Степан Ванеян - Гомбрих, или Наука и иллюзия. Очерки текстуальной прагматики
А, так сказать, повседневная, нормальная критика реагирует не столько на уникальное, сколько именно на конвенциональное, тогда как на самом деле важно не столько описание эффектов, сколько обнаружение «причин, создающих впечатления от произведения»[403]. А есть и «вопрос о значении целого»: целое не может быть дано порционно, последовательно, поэтому оно «продукт художественной персональности в данный момент»[404]. Так что оценка частей или отдельных аспектов произведения сродни характеристике человека исключительно по его жестикуляции или по его физиогномике.
Поэтому для того,
чтобы обрести уникальность произведения искусства, критик должен располагать, во-первых, чувствительностью к произведению искусства и к его пониманию и, во-вторых, творческой способностью переводить свой визуальный опыт в вербальный дискурс[405].

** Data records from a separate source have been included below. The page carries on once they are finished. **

-- ==== Sys2Proof/Laws/Interp.lean ====
section
/-! SUPPORT. What the dot product, BuildContext, Push and a run of Steps can do (41_dotprod.md R131;
43_interp.md R190 to R196, R203). -/

namespace Sys2Proof.Machine

/-! Dot products -/

@[simp] theorem sumRef_nil (s : Clamped) : sumRef s [] = s := by rw [sumRef]

@[simp] theorem sumRef_cons (s : Clamped) (p : Int) (ps : List Int) :
    sumRef s (p :: ps) = sumRef (accumulate s p) ps := by rw [sumRef]

/-- One round of the unrolled loop is four accumulations (R132). -/
theorem loop4_succ (k : Nat) (s : Clamped) (p0 p1 p2 p3 : Int) (ps : List Int) :
    loop4 (k + 1) s (p0 :: p1 :: p2 :: p3 :: ps) =
      loop4 k (accumulate (accumulate (accumulate (accumulate s p0) p1) p2) p3) ps := by
  rw [loop4, round4, List.drop_succ_cons, List.drop_succ_cons, List.drop_succ_cons, List.drop_succ_cons,
    List.drop_zero]

/-- After the last round the tail runs (R135). -/
theorem loop4_zero (s : Clamped) (ps : List Int) : loop4 0 s ps = sumRef s ps := by rw [loop4]

/-- Fewer than four terms: only the tail runs (R135). -/
theorem sumRun4_tail (s : Clamped) {ps : List Int} (h : ps.length < 4) : sumRun4 s ps = sumRef s ps := by
  rw [sumRun4, Nat.div_eq_of_lt h, loop4_zero]

theorem products_length (h x : List Sample) : (products h x).length = min h.length x.length := by
  simp [products]

/-- A dot product is a W-bit value. -/
theorem dotRef_range (h x : List Sample) : -32768 ≤ (dotRef h x).val ∧ (dotRef h x).val ≤ 32767 :=
  narrow_range _

/-! BuildContext -/

@[simp] theorem zeroHist_length (L : Nat) : (zeroHist L).length = L := by simp [zeroHist]

@[simp] theorem phaseTaps_length (M L : Nat) (taps : List Sample) (p : Nat) :
    (phaseTaps M L taps p).length = L := by simp [phaseTaps]

/-- Tap k of phase p is tap `p + k*M` of the master vector (R190). -/
theorem phaseTaps_getElem? (M L : Nat) (taps : List Sample) (p : Nat) {k : Nat} (hk : k < L)
    (hi : p + k * M < taps.length) : (phaseTaps M L taps p)[k]? = taps[p + k * M]? := by
  simp [phaseTaps, hk, List.getElem?_eq_getElem hi]

@[simp] theorem buildInterp_M (M : Nat) (taps : List Sample) (kind : Kind) :
    (buildInterp M taps kind).M = M := rfl

@[simp] theorem buildInterp_L (M : Nat) (taps : List Sample) (kind : Kind) :
    (buildInterp M taps kind).L = taps.length / M := rfl

@[simp] theorem buildInterp_kind (M : Nat) (taps : List Sample) (kind : Kind) :
    (buildInterp M taps kind).kind = kind := rfl

@[simp] theorem buildInterp_gain (M : Nat) (taps : List Sample) (kind : Kind) :
    (buildInterp M taps kind).gain = unitGain := rfl

@[simp] theorem buildInterp_hist (M : Nat) (taps : List Sample) (kind : Kind) :
    (buildInterp M taps kind).hist = zeroHist (taps.length / M) := rfl

theorem buildInterp_sub (M : Nat) (taps : List Sample) (kind : Kind) {p : Nat} (hp : p < M) :
    (buildInterp M taps kind).sub[p]? = some (phaseTaps M (taps.length / M) taps p) := by
  simp [buildInterp, hp]

/-- The well-formedness of an object, field by field (10_state.md R33). -/
theorem Interp.wf_iff (o : Interp) :
    o.wf = true ↔ 1 ≤ o.M ∧ o.M ≤ 16 ∧ 1 ≤ o.L ∧ o.L ≤ 256 ∧ o.M * o.L ≤ 1024 ∧ o.sub.length = o.M ∧
      (∀ row ∈ o.sub, row.length = o.L) ∧ o.hist.length = o.L := by
  simp [Interp.wf, and_assoc]

/-- What the create commands build is well formed when their checks pass (R192). -/
theorem buildInterp_wf {M L : Nat} {taps : List Sample} (kind : Kind) (hM : 1 ≤ M) (hM' : M ≤ 16) (hL : 1 ≤ L)
    (hL' : L ≤ 256) (ht : M * L ≤ 1024) (h : taps.length = M * L) : (buildInterp M taps kind).wf = true := by
  have hd : taps.length / M = L := by rw [h, Nat.mul_div_cancel_left L (by omega)]
  rw [Interp.wf_iff]
  refine ⟨hM, hM', ?_, ?_, ?_, ?_, ?_, ?_⟩
  · simpa [hd] using hL
  · simpa [hd] using hL'
  · simpa [hd] using ht
  · simp [buildInterp]
  · intro row hrow
    simp only [buildInterp, List.mem_map] at hrow
    obtain ⟨p, -, rfl⟩ := hrow
    simp [hd]
  · simp [hd]

/-! Push and Step -/

@[simp] theorem push_M (o : Interp) (x : IQ) : (push o x).M = o.M := rfl
@[simp] theorem push_L (o : Interp) (x : IQ) : (push o x).L = o.L := rfl
@[simp] theorem push_kind (o : Interp) (x : IQ) : (push o x).kind = o.kind := rfl
@[simp] theorem push_sub (o : Interp) (x : IQ) : (push o x).sub = o.sub := rfl
@[simp] theorem push_gain (o : Interp) (x : IQ) : (push o x).gain = o.gain := rfl

/-- The new sample is in front, the oldest one is discarded (R193). -/
theorem push_hist {o : Interp} (x : IQ) (h : o.hist.length = o.L) (hL : 1 ≤ o.L) :
    (push o x).hist = x :: o.hist.dropLast := by
  obtain ⟨l, hl⟩ : ∃ l, o.L = l + 1 := ⟨o.L - 1, by omega⟩
  simp only [push, hl, List.take_succ_cons]
  rw [List.dropLast_eq_take, h, hl]
  rfl

/-- A push keeps an object well formed. -/
theorem push_wf {o : Interp} (x : IQ) (h : o.wf = true) : (push o x).wf = true := by
  rw [Interp.wf_iff] at h ⊢
  obtain ⟨h1, h2, h3, h4, h5, h6, h7, h8⟩ := h
  refine ⟨h1, h2, h3, h4, h5, h6, h7, ?_⟩
  simp only [push, List.length_take, List.length_cons, h8]
  omega

/-- A Step has 2M outputs (R194). -/
theorem phaseOutputs_length (o : Interp) : (phaseOutputs o).length = 2 * o.M := by
  simp [phaseOutputs, phaseOutput, List.length_flatMap, Nat.mul_comm]

/-- What one input sample does (R194, R202). -/
theorem runSample_ok {xa ya : Nat} {r r' : SampleRun} (h : runSample xa ya r = .ok r') :
    ∃ x, r.mem.readIQ xa = .ok x ∧ r'.obj = push r.obj x ∧
      r'.mem = r.mem.writeMany ya ((phaseOutputs (push r.obj x)).map fun c => toSample c.val) ∧
      r'.clipped = (r.clipped || (phaseOutputs (push r.obj x)).any Clamped.clipped) := by
  unfold runSample at h
  cases hx : r.mem.readIQ xa with
  | error i => simp [hx] at h
  | ok x =>
    simp only [hx, Except.ok.injEq] at h
    subst h
    exact ⟨x, rfl, rfl, rfl, rfl⟩

/-- Where one input sample stops: an unwritten word of its input (20_memory.md R56). -/
theorem runSample_error {xa ya i : Nat} {r : SampleRun} (h : runSample xa ya r = .error i) :
    (i = xa ∨ i = xa + 1) ∧ r.mem.read i = none := by
  unfold runSample at h
  cases hx : r.mem.readIQ xa with
  | ok x => simp [hx] at h
  | error k =>
    simp only [hx, Except.error.injEq] at h
    subst h
    exact Memory.readIQ_error hx

/-- One input sample writes only its 2M output words. -/
theorem runSample_frame {xa ya : Nat} {r r' : SampleRun} (h : runSample xa ya r = .ok r') {a : Nat}
    (ha : a < ya ∨ ya + 2 * r.obj.M ≤ a) : r'.mem.read a = r.mem.read a := by
  obtain ⟨x, -, -, hm, -⟩ := runSample_ok h
  rw [hm, Memory.read_writeMany_outside]
  simpa [phaseOutputs_length] using ha

/-- What a run of k samples keeps of the object: all but the history (R203). -/
theorem runSamples_obj {k xa ya : Nat} {r r' : SampleRun} (h : runSamples xa ya k r = .ok r') :
    ∃ hist, r'.obj = { r.obj with hist := hist } := by
  induction k generalizing xa ya r with
  | zero => simp only [runSamples, Except.ok.injEq] at h; subst h; exact ⟨r.obj.hist, rfl⟩
  | succ k ih =>
    simp only [runSamples] at h
    cases h1 : runSample xa ya r with
    | error i => simp [h1] at h
    | ok r1 =>
      simp only [h1] at h
      obtain ⟨hist, hr⟩ := ih h
      obtain ⟨x, -, ho, -, -⟩ := runSample_ok h1
      exact ⟨hist, by rw [hr, ho]; rfl⟩

/-- A run keeps the object well formed. -/
theorem runSamples_wf {k xa ya : Nat} {r r' : SampleRun} (h : runSamples xa ya k r = .ok r')
    (hw : r.obj.wf = true) : r'.obj.wf = true := by
  induction k generalizing xa ya r with
  | zero => simp only [runSamples, Except.ok.injEq] at h; subst h; exact hw
  | succ k ih =>
    simp only [runSamples] at h
    cases h1 : runSample xa ya r with
    | error i => simp [h1] at h
    | ok r1 =>
      simp only [h1] at h
      obtain ⟨x, -, ho, -, -⟩ := runSample_ok h1
      exact ih h (by rw [ho]; exact push_wf x hw)

/-- A run writes only its 2Mk output words. -/
theorem runSamples_frame {k xa ya : Nat} {r r' : SampleRun} (h : runSamples xa ya k r = .ok r') {a : Nat}
    (ha : a < ya ∨ ya + 2 * r.obj.M * k ≤ a) : r'.mem.read a = r.mem.read a := by
  induction k generalizing xa ya r with
  | zero => simp only [runSamples, Except.ok.injEq] at h; subst h; rfl
  | succ k ih =>
    simp only [runSamples] at h
    cases h1 : runSample xa ya r with
    | error i => simp [h1] at h
    | ok r1 =>
      simp only [h1] at h
      obtain ⟨x, -, ho, -, -⟩ := runSample_ok h1
      have hM : r1.obj.M = r.obj.M := by rw [ho]; rfl
      have he : 2 * r.obj.M * (k + 1) = 2 * r.obj.M + 2 * r.obj.M * k := by ring
      rw [he] at ha
      rw [ih h (by rw [hM]; omega), runSample_frame h1 (by omega)]

/-- A run inside DMEM keeps the canonical form. -/
theorem runSamples_mem_wf {k xa ya : Nat} {r r' : SampleRun} (h : runSamples xa ya k r = .ok r')
    (hw : r.mem.wf = true) (hr : 2 * r.obj.M * k = 0 ∨ ya + 2 * r.obj.M * k ≤ 4096) : r'.mem.wf = true := by
  induction k generalizing xa ya r with
  | zero => simp only [runSamples, Except.ok.injEq] at h; subst h; exact hw
  | succ k ih =>
    simp only [runSamples] at h
    cases h1 : runSample xa ya r with
    | error i => simp [h1] at h
    | ok r1 =>
      simp only [h1] at h
      obtain ⟨x, -, ho, hm, -⟩ := runSample_ok h1
      have hM : r1.obj.M = r.obj.M := by rw [ho]; rfl
      have he : 2 * r.obj.M * (k + 1) = 2 * r.obj.M + 2 * r.obj.M * k := by ring
      rw [he] at hr
      refine ih h ?_ (by rw [hM]; omega)
      rw [hm]
      apply Memory.wf_writeMany hw
      rcases hr with hr | hr
      · left
        apply List.eq_nil_of_length_eq_zero
        rw [List.length_map, phaseOutputs_length, push_M]; omega
      · right
        rw [List.length_map, phaseOutputs_length, push_M, Config.dmemWords]; omega

/-- A run stops at the first input word that is unwritten at its start, unless an earlier sample of the run wrote that
word (20_memory.md R56, R62; 43_interp.md R203). -/
theorem runSamples_unwritten {k xa ya j : Nat} {r : SampleRun} (hj : j < 2 * k) (hn : r.mem.read (xa + j) = none)
    (hw : ∀ j' < j, r.mem.read (xa + j') ≠ none) (ho : xa + j < ya ∨ ya + 2 * r.obj.M * (j / 2) ≤ xa + j) :
    runSamples xa ya k r = .error (xa + j) := by
  induction k generalizing xa ya j r with
  | zero => omega
  | succ k ih =>
    rw [runSamples]
    rcases Nat.lt_or_ge j 2 with hj2 | hj2
    · simp only [runSample, Memory.readIQ_unwritten hj2 hn hw]
    cases h1 : runSample xa ya r with
    | error i =>
      obtain ⟨hi, hu⟩ := runSample_error h1
      rcases hi with rfl | rfl
      · exact absurd hu (hw 0 (by omega))
      · exact absurd hu (hw 1 (by omega))
    | ok r1 =>
      obtain ⟨x, -, hobj, hm, -⟩ := runSample_ok h1
      have hM : r1.obj.M = r.obj.M := by rw [hobj]; rfl
      have hk : j / 2 = (j - 2) / 2 + 1 := by omega
      rw [hk, Nat.mul_add, Nat.mul_one] at ho
      have hx : xa + 2 + (j - 2) = xa + j := by omega
      rw [← hx]
      refine ih (by omega) ?_ (fun j' hj' hu => ?_) (by rw [hx, hM]; omega)
      · rw [hx, runSample_frame h1 (by omega)]; exact hn
      · refine hw (j' + 2) (by omega) ?_
        rw [hm] at hu
        have := Memory.writeMany_keeps_written _ _ _ _ hu
        rwa [Nat.add_right_comm, Nat.add_assoc] at this

/-- Where a run stops: an input word that is unwritten at the start of the run already. -/
theorem runSamples_error {k xa ya i : Nat} {r : SampleRun} (h : runSamples xa ya k r = .error i) :
    xa ≤ i ∧ i < xa + 2 * k ∧ r.mem.read i = none := by
  induction k generalizing xa ya r with
  | zero => cases h
  | succ k ih =>
    simp only [runSamples] at h
    cases h1 : runSample xa ya r with
    | error j =>
      simp only [h1, Except.error.injEq] at h
      subst h
      obtain ⟨hj, hn⟩ := runSample_error h1
      exact ⟨by omega, by omega, hn⟩
    | ok r1 =>
      simp only [h1] at h
      obtain ⟨h2, h3, h4⟩ := ih h
      obtain ⟨x, -, -, hm, -⟩ := runSample_ok h1
      rw [hm] at h4
      exact ⟨by omega, by omega, Memory.writeMany_keeps_written _ _ _ _ h4⟩

end Sys2Proof.Machine
end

Фактически критик описывает опыт встречи с произведением искусства, и здесь важен баланс участников подобной встречи: если критик слишком много говорит о своей доле, то исчезает произведение, если он проявляет индивидуальную сдержанность и позволяет произведению говорить самому, то исчезает сама надобность в нем, то есть в критике, ибо произведение может напрямую общаться с читателем, минуя критика и т. д. И если первый случай типичен для критика, то второй ближе историку, который всегда склонен к конвенциям, особенно к таким, которые кажутся ему независимыми от него самого и потому «объективными», а на самом деле являются просто оторванными от произведения искусства и как целого вообще, и как целого индивидуального.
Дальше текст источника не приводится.